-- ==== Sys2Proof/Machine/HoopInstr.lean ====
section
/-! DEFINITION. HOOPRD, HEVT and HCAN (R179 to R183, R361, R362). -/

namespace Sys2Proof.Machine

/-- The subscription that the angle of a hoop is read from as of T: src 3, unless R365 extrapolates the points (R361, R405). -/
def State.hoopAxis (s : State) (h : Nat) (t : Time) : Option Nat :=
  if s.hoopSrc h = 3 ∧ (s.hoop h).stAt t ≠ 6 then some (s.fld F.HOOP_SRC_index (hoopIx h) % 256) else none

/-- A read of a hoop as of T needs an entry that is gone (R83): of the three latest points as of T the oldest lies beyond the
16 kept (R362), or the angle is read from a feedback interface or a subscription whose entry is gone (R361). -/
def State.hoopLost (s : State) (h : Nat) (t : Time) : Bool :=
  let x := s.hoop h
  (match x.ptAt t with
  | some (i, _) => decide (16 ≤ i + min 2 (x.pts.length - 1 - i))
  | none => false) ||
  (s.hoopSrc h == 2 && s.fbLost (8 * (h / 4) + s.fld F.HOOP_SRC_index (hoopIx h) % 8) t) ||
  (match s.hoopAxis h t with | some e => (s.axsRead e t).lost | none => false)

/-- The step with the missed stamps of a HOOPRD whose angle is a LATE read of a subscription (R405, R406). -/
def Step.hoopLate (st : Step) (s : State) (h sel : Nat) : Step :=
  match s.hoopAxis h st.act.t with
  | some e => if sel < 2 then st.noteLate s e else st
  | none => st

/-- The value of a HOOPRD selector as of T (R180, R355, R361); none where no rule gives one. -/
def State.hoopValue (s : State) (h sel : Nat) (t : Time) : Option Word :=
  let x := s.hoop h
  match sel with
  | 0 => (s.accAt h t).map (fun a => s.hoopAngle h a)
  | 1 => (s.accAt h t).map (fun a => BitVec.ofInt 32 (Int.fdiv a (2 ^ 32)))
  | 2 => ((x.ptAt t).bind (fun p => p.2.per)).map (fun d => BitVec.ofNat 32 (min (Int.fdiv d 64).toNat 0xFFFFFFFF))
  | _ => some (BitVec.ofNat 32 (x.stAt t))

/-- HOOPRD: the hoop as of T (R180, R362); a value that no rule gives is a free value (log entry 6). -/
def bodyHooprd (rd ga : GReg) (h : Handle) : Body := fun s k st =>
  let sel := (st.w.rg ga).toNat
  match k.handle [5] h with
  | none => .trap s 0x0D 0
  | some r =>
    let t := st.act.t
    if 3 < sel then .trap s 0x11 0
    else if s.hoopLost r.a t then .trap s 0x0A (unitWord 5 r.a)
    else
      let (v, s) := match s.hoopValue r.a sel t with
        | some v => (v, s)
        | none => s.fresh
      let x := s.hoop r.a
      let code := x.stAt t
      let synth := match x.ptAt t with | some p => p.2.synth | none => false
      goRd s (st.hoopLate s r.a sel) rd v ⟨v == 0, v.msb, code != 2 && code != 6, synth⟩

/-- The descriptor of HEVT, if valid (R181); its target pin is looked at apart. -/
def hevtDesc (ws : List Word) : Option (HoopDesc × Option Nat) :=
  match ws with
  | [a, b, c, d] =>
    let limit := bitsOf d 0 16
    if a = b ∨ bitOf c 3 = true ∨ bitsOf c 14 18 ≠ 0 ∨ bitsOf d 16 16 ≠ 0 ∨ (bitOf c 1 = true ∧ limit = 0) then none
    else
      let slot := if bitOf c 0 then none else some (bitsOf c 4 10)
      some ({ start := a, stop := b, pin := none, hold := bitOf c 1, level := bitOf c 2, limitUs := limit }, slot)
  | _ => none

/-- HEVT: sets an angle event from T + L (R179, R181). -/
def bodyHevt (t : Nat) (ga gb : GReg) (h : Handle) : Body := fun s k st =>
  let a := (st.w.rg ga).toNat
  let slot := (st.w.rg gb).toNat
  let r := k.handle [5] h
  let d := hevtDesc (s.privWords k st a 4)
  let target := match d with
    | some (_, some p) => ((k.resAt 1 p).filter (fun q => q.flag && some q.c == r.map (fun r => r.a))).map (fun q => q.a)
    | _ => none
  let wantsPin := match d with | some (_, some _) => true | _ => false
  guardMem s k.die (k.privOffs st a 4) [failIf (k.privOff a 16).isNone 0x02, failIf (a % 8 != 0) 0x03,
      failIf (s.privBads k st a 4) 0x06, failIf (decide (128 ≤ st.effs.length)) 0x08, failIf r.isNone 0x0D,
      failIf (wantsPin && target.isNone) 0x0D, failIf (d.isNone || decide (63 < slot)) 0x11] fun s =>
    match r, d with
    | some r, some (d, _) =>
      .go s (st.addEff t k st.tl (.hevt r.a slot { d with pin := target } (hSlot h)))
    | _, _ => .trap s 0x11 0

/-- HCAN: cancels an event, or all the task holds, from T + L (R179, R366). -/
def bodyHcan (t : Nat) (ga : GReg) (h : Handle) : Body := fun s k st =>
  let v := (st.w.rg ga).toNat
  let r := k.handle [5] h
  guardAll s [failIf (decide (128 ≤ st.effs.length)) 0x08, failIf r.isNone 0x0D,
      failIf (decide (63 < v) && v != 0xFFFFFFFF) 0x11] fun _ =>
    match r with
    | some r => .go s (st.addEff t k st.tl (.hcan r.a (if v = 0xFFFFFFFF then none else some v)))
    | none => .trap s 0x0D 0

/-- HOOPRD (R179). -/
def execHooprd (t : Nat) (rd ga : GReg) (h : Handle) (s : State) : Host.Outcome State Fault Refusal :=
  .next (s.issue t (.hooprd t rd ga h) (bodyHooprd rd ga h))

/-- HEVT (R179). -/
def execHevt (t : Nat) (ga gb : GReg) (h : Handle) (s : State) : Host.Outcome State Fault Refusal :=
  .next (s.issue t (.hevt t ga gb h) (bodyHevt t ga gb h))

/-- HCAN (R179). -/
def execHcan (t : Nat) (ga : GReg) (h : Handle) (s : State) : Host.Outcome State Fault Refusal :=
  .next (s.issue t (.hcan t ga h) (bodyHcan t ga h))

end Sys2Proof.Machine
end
==========
TASK STATEMENT: Write out again every entry above, exactly as given.

ANSWER SECTION:
-- ==== Sys2Proof/Machine/HoopInstr.lean ====
section
/-! DEFINITION. HOOPRD, HEVT and HCAN (R179 to R183, R361, R362). -/

namespace Sys2Proof.Machine

/-- The subscription that the angle of a hoop is read from as of T: src 3, unless R365 extrapolates the points (R361, R405). -/
def State.hoopAxis (s : State) (h : Nat) (t : Time) : Option Nat :=
  if s.hoopSrc h = 3 ∧ (s.hoop h).stAt t ≠ 6 then some (s.fld F.HOOP_SRC_index (hoopIx h) % 256) else none

/-- A read of a hoop as of T needs an entry that is gone (R83): of the three latest points as of T the oldest lies beyond the
16 kept (R362), or the angle is read from a feedback interface or a subscription whose entry is gone (R361). -/
def State.hoopLost (s : State) (h : Nat) (t : Time) : Bool :=
  let x := s.hoop h
  (match x.ptAt t with
  | some (i, _) => decide (16 ≤ i + min 2 (x.pts.length - 1 - i))
  | none => false) ||
  (s.hoopSrc h == 2 && s.fbLost (8 * (h / 4) + s.fld F.HOOP_SRC_index (hoopIx h) % 8) t) ||
  (match s.hoopAxis h t with | some e => (s.axsRead e t).lost | none => false)

/-- The step with the missed stamps of a HOOPRD whose angle is a LATE read of a subscription (R405, R406). -/
def Step.hoopLate (st : Step) (s : State) (h sel : Nat) : Step :=
  match s.hoopAxis h st.act.t with
  | some e => if sel < 2 then st.noteLate s e else st
  | none => st

/-- The value of a HOOPRD selector as of T (R180, R355, R361); none where no rule gives one. -/
def State.hoopValue (s : State) (h sel : Nat) (t : Time) : Option Word :=
  let x := s.hoop h
  match sel with
  | 0 => (s.accAt h t).map (fun a => s.hoopAngle h a)
  | 1 => (s.accAt h t).map (fun a => BitVec.ofInt 32 (Int.fdiv a (2 ^ 32)))
  | 2 => ((x.ptAt t).bind (fun p => p.2.per)).map (fun d => BitVec.ofNat 32 (min (Int.fdiv d 64).toNat 0xFFFFFFFF))
  | _ => some (BitVec.ofNat 32 (x.stAt t))

/-- HOOPRD: the hoop as of T (R180, R362); a value that no rule gives is a free value (log entry 6). -/
def bodyHooprd (rd ga : GReg) (h : Handle) : Body := fun s k st =>
  let sel := (st.w.rg ga).toNat
  match k.handle [5] h with
  | none => .trap s 0x0D 0
  | some r =>
    let t := st.act.t
    if 3 < sel then .trap s 0x11 0
    else if s.hoopLost r.a t then .trap s 0x0A (unitWord 5 r.a)
    else
      let (v, s) := match s.hoopValue r.a sel t with
        | some v => (v, s)
        | none => s.fresh
      let x := s.hoop r.a
      let code := x.stAt t
      let synth := match x.ptAt t with | some p => p.2.synth | none => false
      goRd s (st.hoopLate s r.a sel) rd v ⟨v == 0, v.msb, code != 2 && code != 6, synth⟩

/-- The descriptor of HEVT, if valid (R181); its target pin is looked at apart. -/
def hevtDesc (ws : List Word) : Option (HoopDesc × Option Nat) :=
  match ws with
  | [a, b, c, d] =>
    let limit := bitsOf d 0 16
    if a = b ∨ bitOf c 3 = true ∨ bitsOf c 14 18 ≠ 0 ∨ bitsOf d 16 16 ≠ 0 ∨ (bitOf c 1 = true ∧ limit = 0) then none
    else
      let slot := if bitOf c 0 then none else some (bitsOf c 4 10)
      some ({ start := a, stop := b, pin := none, hold := bitOf c 1, level := bitOf c 2, limitUs := limit }, slot)
  | _ => none

/-- HEVT: sets an angle event from T + L (R179, R181). -/
def bodyHevt (t : Nat) (ga gb : GReg) (h : Handle) : Body := fun s k st =>
  let a := (st.w.rg ga).toNat
  let slot := (st.w.rg gb).toNat
  let r := k.handle [5] h
  let d := hevtDesc (s.privWords k st a 4)
  let target := match d with
    | some (_, some p) => ((k.resAt 1 p).filter (fun q => q.flag && some q.c == r.map (fun r => r.a))).map (fun q => q.a)
    | _ => none
  let wantsPin := match d with | some (_, some _) => true | _ => false
  guardMem s k.die (k.privOffs st a 4) [failIf (k.privOff a 16).isNone 0x02, failIf (a % 8 != 0) 0x03,
      failIf (s.privBads k st a 4) 0x06, failIf (decide (128 ≤ st.effs.length)) 0x08, failIf r.isNone 0x0D,
      failIf (wantsPin && target.isNone) 0x0D, failIf (d.isNone || decide (63 < slot)) 0x11] fun s =>
    match r, d with
    | some r, some (d, _) =>
      .go s (st.addEff t k st.tl (.hevt r.a slot { d with pin := target } (hSlot h)))
    | _, _ => .trap s 0x11 0

/-- HCAN: cancels an event, or all the task holds, from T + L (R179, R366). -/
def bodyHcan (t : Nat) (ga : GReg) (h : Handle) : Body := fun s k st =>
  let v := (st.w.rg ga).toNat
  let r := k.handle [5] h
  guardAll s [failIf (decide (128 ≤ st.effs.length)) 0x08, failIf r.isNone 0x0D,
      failIf (decide (63 < v) && v != 0xFFFFFFFF) 0x11] fun _ =>
    match r with
    | some r => .go s (st.addEff t k st.tl (.hcan r.a (if v = 0xFFFFFFFF then none else some v)))
    | none => .trap s 0x0D 0

/-- HOOPRD (R179). -/
def execHooprd (t : Nat) (rd ga : GReg) (h : Handle) (s : State) : Host.Outcome State Fault Refusal :=
  .next (s.issue t (.hooprd t rd ga h) (bodyHooprd rd ga h))

/-- HEVT (R179). -/
def execHevt (t : Nat) (ga gb : GReg) (h : Handle) (s : State) : Host.Outcome State Fault Refusal :=
  .next (s.issue t (.hevt t ga gb h) (bodyHevt t ga gb h))

/-- HCAN (R179). -/
def execHcan (t : Nat) (ga : GReg) (h : Handle) (s : State) : Host.Outcome State Fault Refusal :=
  .next (s.issue t (.hcan t ga h) (bodyHcan t ga h))

end Sys2Proof.Machine
end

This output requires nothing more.